If you ever have read
any of those old novels from a couple centuries ago -- let's use Jane
Eyre as an example -- you know that they're pretty wordy. Now, just
remember that every letter -- over a million of them in the above case
-- was set in place by hand. A huge job, and they must not have paid
their typesetters much.
Still, the books were
expensive in those days, because of the high amount of labor involved
every step of the way from the writer to the reader.
The advent of the
computer has severely cut the distance between the cup and the lip. If I
wanted to read Jane Eyre today, I can download it from the
Gutenberg project in a few clicks of the mouse, save it here, and read
it at leisure.
Of late, I've spent
some time hanging around a website where amateur authors post their
fiction work for fun. Now, you have to know that these people are
compulsive writers that are more interested in having their work read
than they are in money, since they receive nothing for their efforts
except for the occasional e-mail of praise.
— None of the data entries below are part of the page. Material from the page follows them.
-- ==== Sys2Proof/Machine/Core.lean ====
section
/-! DEFINITION. The machine as the host's interface takes it. -/

def Sys2Proof.core : Host.Core :=
  { State := Sys2Proof.Machine.State
    Fault := Sys2Proof.Machine.Fault
    Refusal := Sys2Proof.Machine.Refusal
    step := Sys2Proof.Machine.step
    reset := Sys2Proof.Machine.State.reset }
end

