-- ==== Sys2Proof/Safety.lean ====
section
/-! DEFINITION. What a good state is, and the frames claims are stated with. -/

namespace Sys2Proof.Machine

/-- Tone follows the sound timer in every mode that iterates and is off in a terminal mode (R213, R225). -/
def State.toneAgrees (s : State) : Prop :=
  s.tone = (!s.mode.isTerminal && decide (s.st ≠ 0))

/-- The invariant of the machine: every register within the range the spec gives it, memory in its
canonical form, tone in step with the sound timer. -/
structure State.Inv (s : State) : Prop where
  /-- pc lies in [0,4096) (R23) -/
  pcInRange    : s.pc.toNat < 4096
  /-- SP is a legal value (R27) -/
  spLegal      : s.sp.toNat ≤ 16
  /-- every stack entry is a pc value (R28) -/
  stackInRange : ∀ j : Fin 16, (s.stack[j.val]'j.isLt).toNat < 4096
  /-- the accumulator is non-negative (R34) -/
  accNonneg    : 0 ≤ s.acc
  /-- the accumulator is below one tick (R34) -/
  accBelowTick : s.acc < tickLength
  /-- memory is in canonical form -/
  memCanonical : Memory.wf s.cfg.font s.mem = true
  /-- tone agrees with mode and ST -/
  tone         : s.toneAgrees

/-- The default policies for what the source leaves open as an instruction: no key number and no word is
without a meaning (R176 `mask`, R78 `strict`). -/
def State.noModelStops (s : State) : Prop :=
  s.cfg.keyIndex = .mask ∧ s.cfg.decode = .strict

/-! ### Frames: what two states agree on -/

/-- Every byte of memory reads the same. -/
def SameMemory (s t : State) : Prop := ∀ a, t.readByte a = s.readByte a

/-- Every general register outside `written` is the same. -/
def SameRegsBut (written : Reg → Prop) (s t : State) : Prop :=
  ∀ r, ¬ written r → t.getV r = s.getV r

/-- Every general register is the same. -/
def SameRegs (s t : State) : Prop := ∀ r, t.getV r = s.getV r

/-- SP and every stack entry are the same. -/
def SameStack (s t : State) : Prop := t.sp = s.sp ∧ t.stack = s.stack

/-- Both timers are the same. -/
def SameTimers (s t : State) : Prop := t.dt = s.dt ∧ t.st = s.st

/-- Every pixel is the same, and no frame was sent. -/
def SameScreen (s t : State) : Prop := t.fb = s.fb ∧ t.frames = s.frames

/-- Mode and tone are the same. -/
def SameMode (s t : State) : Prop := t.mode = s.mode ∧ t.tone = s.tone

/-- What no instruction writes is the same: keys, accumulator, diagnostics, the random port, the iteration
count and the configuration. -/
def SameOutside (s t : State) : Prop :=
  t.key = s.key ∧ t.acc = s.acc ∧ t.diag = s.diag ∧ t.rnd = s.rnd ∧ t.iteration = s.iteration ∧
    t.cfg = s.cfg

/-- Everything but the general registers, I, pc and memory is the same. -/
def SameRest (s t : State) : Prop :=
  SameStack s t ∧ SameTimers s t ∧ SameScreen s t ∧ SameMode s t ∧ SameOutside s t

/-- Nothing has changed but the general registers in `written`. -/
def OnlyRegs (written : Reg → Prop) (s t : State) : Prop :=
  SameRegsBut written s t ∧ t.i = s.i ∧ t.pc = s.pc ∧ SameMemory s t ∧ SameRest s t

/-- Nothing has changed but pc. -/
def OnlyPc (s t : State) : Prop := SameRegs s t ∧ t.i = s.i ∧ SameMemory s t ∧ SameRest s t

/-- Nothing has changed but I. -/
def OnlyI (s t : State) : Prop := SameRegs s t ∧ t.pc = s.pc ∧ SameMemory s t ∧ SameRest s t

/-- No general register, nor I, pc or memory has changed. -/
def SameCore (s t : State) : Prop := SameRegs s t ∧ t.i = s.i ∧ t.pc = s.pc ∧ SameMemory s t

end Sys2Proof.Machine
end

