-- ==== Sys2Proof/Tests/Slice0.lean ====
section
/-! SUPPORT. The model's own tests. Expected values are those of spec/95_test_vectors.md (the vector's id is
in the test's comment) or are worked out by hand from the rule named. -/

open Sys2Proof Sys2Proof.Machine

namespace Sys2Proof.Tests

/-! ### Well-formedness: an ill-formed term for each check -/

theorem test_reg_16_refused : regFits 16 = false ∧ regFits 15 = true := by decide
theorem test_nibble_16_refused : nibbleFits 16 = false ∧ nibbleFits 15 = true := by decide
theorem test_byte_256_refused : byteFits 256 = false ∧ byteFits 255 = true := by decide
theorem test_addr_4096_refused : addrFits 4096 = false ∧ addrFits 4095 = true := by decide
theorem test_image_3585_refused (b : Byte) :
    imageFits (List.replicate 3585 b) = false ∧ imageFits (List.replicate 3584 b) = true := by
  unfold imageFits; rw [List.length_replicate, List.length_replicate]; decide

/-! ### Decoding: one word per constructor, written out from 30_encoding.md -/

theorem test_decode_halt : decode 0x0000 = .ok .halt := by decide
theorem test_decode_cls : decode 0x00E0 = .ok .cls := by decide
theorem test_decode_ret : decode 0x00EE = .ok .ret := by decide
theorem test_decode_jp : decode 0x1204 = .ok (.jp 0x204) := by decide
theorem test_decode_call : decode 0x2FFE = .ok (.call 0xFFE) := by decide
theorem test_decode_seImm : decode 0x3100 = .ok (.seImm 1 0x00) := by decide
theorem test_decode_sneImm : decode 0x4206 = .ok (.sneImm 2 0x06) := by decide
theorem test_decode_seReg : decode 0x5AB0 = .ok (.seReg 0xA 0xB) := by decide
theorem test_decode_sneReg : decode 0x9010 = .ok (.sneReg 0 1) := by decide
theorem test_decode_ldImm : decode 0x6FA5 = .ok (.ldImm 0xF 0xA5) := by decide
theorem test_decode_addImm : decode 0x71FF = .ok (.addImm 1 0xFF) := by decide
theorem test_decode_ldReg : decode 0x8120 = .ok (.ldReg 1 2) := by decide
theorem test_decode_orReg : decode 0x8121 = .ok (.orReg 1 2) := by decide
theorem test_decode_andReg : decode 0x8122 = .ok (.andReg 1 2) := by decide
theorem test_decode_xorReg : decode 0x8123 = .ok (.xorReg 1 2) := by decide
theorem test_decode_addReg : decode 0x8124 = .ok (.addReg 1 2) := by decide
theorem test_decode_sub : decode 0x8125 = .ok (.sub 1 2) := by decide
theorem test_decode_shr : decode 0x8126 = .ok (.shr 1 2) := by decide
theorem test_decode_subn : decode 0x8127 = .ok (.subn 1 2) := by decide
theorem test_decode_shl : decode 0x812E = .ok (.shl 1 2) := by decide
theorem test_decode_ldI : decode 0xA300 = .ok (.ldI 0x300) := by decide
theorem test_decode_jpV0 : decode 0xBFFF = .ok (.jpV0 0xFFF) := by decide
theorem test_decode_rnd : decode 0xC30F = .ok (.rnd 3 0x0F) := by decide
theorem test_decode_drw : decode 0xD12F = .ok (.drw 1 2 0xF) := by decide
theorem test_decode_skp : decode 0xE39E = .ok (.skp 3) := by decide
theorem test_decode_sknp : decode 0xE3A1 = .ok (.sknp 3) := by decide
theorem test_decode_ldVxDT : decode 0xF207 = .ok (.ldVxDT 2) := by decide
theorem test_decode_ldVxK : decode 0xF10A = .ok (.ldVxK 1) := by decide
theorem test_decode_ldDTVx : decode 0xF015 = .ok (.ldDTVx 0) := by decide
theorem test_decode_ldSTVx : decode 0xF018 = .ok (.ldSTVx 0) := by decide
theorem test_decode_addI : decode 0xF01E = .ok (.addI 0) := by decide
theorem test_decode_ldF : decode 0xF229 = .ok (.ldF 2) := by decide
theorem test_decode_ldB : decode 0xF033 = .ok (.ldB 0) := by decide
theorem test_decode_storeRegs : decode 0xF255 = .ok (.storeRegs 2) := by decide
theorem test_decode_loadRegs : decode 0xFF65 = .ok (.loadRegs 0xF) := by decide

/-- Vectors U1 to U6: one unrecognised word of each group, rejected by its name. -/
theorem test_decode_rejects :
    decode 0x5011 = .error .group5 ∧ decode 0x9011 = .error .group9 ∧ decode 0x8008 = .error .group8 ∧
    decode 0xE000 = .error .groupE ∧ decode 0xF0FF = .error .groupF ∧ decode 0x0123 = .error .group0 := by
  decide

theorem test_decode_truncated : decodeBytes [0x60] = .error .truncated := by decide

/-- The bytes behind an instruction are handed back (R70). -/
theorem test_decode_rest : decodeBytes [0x60, 0x0A, 0x61] = .ok (.ldImm 0 0x0A, [0x61]) := by decide

theorem test_tableWord : decodeTableWord 16 0xD015 = some (.drw 0 1 5) ∧ decodeTableWord 16 0x5011 = none := by
  decide

/-- The 35 rows are pairwise disjoint: two rows differ in a nibble fixed in both (R76). -/
theorem test_rows_disjoint :
    opcodeRows.Pairwise fun a b => (a.mask &&& b.mask) &&& (a.fixed ^^^ b.fixed) ≠ 0 := by
  decide +kernel

/-! ### Running one word -/

/-- A view of the next state; none where the step stops. -/
def view {α : Type} (o : Host.Outcome State Fault Refusal) (f : State → α) : Option α :=
  match o with
  | .next t => some (f t)
  | _       => none

/-- Inputs with no time passed, no event and a zero byte. -/
def quiet : Inputs := ⟨0, [], 0⟩

/-- One iteration of a state on the word `w` placed at its pc. -/
def run (w : Nat) (s : State) : Host.Outcome State Fault Refusal := iterate quiet (s.placeInstr 16 w)

/-- The reset state with V0 and V1. -/
def regs (a b : Byte) : State := (State.reset.setV 0 a).setV 1 b

/-! ### Control (vectors C1 to C13) -/

theorem test_C1 : view (run 0x0000 (State.reset.setPc 0x206)) (fun t => (t.mode, t.pc)) =
    some (.halted .haltWord, 0x208) := by decide
theorem test_C3_odd_target : view (run 0x1205 State.reset) (·.pc) = some 0x205 := by decide
theorem test_C5_call_at_FFE : view (run 0x2300 (State.reset.setPc 0xFFE))
    (fun t => (t.stack[0], t.sp, t.pc)) = some (0x000, 1, 0x300) := by decide
theorem test_C6_overflow : view (run 0x2300 { State.reset with sp := 16 })
    (fun t => (t.mode, t.sp, t.pc)) = some (.fatal .stackOverflow 0x2300 0x200, 16, 0x202) := by decide
theorem test_C7_ret : view (run 0x00EE { State.reset with sp := 1, stack := State.reset.stack.set 0 0x20C })
    (fun t => (t.sp, t.pc, t.stack[0])) = some (0, 0x20C, 0x20C) := by decide
theorem test_C8_underflow : view (run 0x00EE State.reset) (fun t => (t.mode, t.sp, t.pc)) =
    some (.fatal .stackUnderflow 0x00EE 0x200, 0, 0x202) := by decide
theorem test_C10_jpV0_wraps : view (run 0xBFFF (regs 0xFF 0)) (·.pc) = some 0x0FE := by decide
theorem test_C11_advance_wraps : view (run 0x6001 (State.reset.setPc 0xFFE))
    (fun t => (t.getV 0, t.pc)) = some (1, 0x000) := by decide
theorem test_C13_fetch_wraps : view (run 0x6107 (State.reset.setPc 0xFFF))
    (fun t => (t.getV 1, t.pc, t.readByte 0xFFF, t.readByte 0)) = some (7, 0x001, 0x61, 0x07) := by decide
Yet, some of the stories
I've read are amazingly good, grabbing my attention and holding it
without diversion while the big hand of the clock swings round and round
past my bedtime. When you get right down to it, that's about all you can
ask out of fiction, anyway.
Granted, there's an
awful lot of junk, and you have to sift through it to find the good
stuff. But that's true of any bookstore, too.
And that's just one
way that traditional methods are heading the way of the linotype machine
that the type of the paper used to be set on. It used to be that there
was a lot of tedious labor between the producer and the consumer, the
writer and the reader. Now much of that has been washed away, and it's
obvious things will change even more than they have changed already.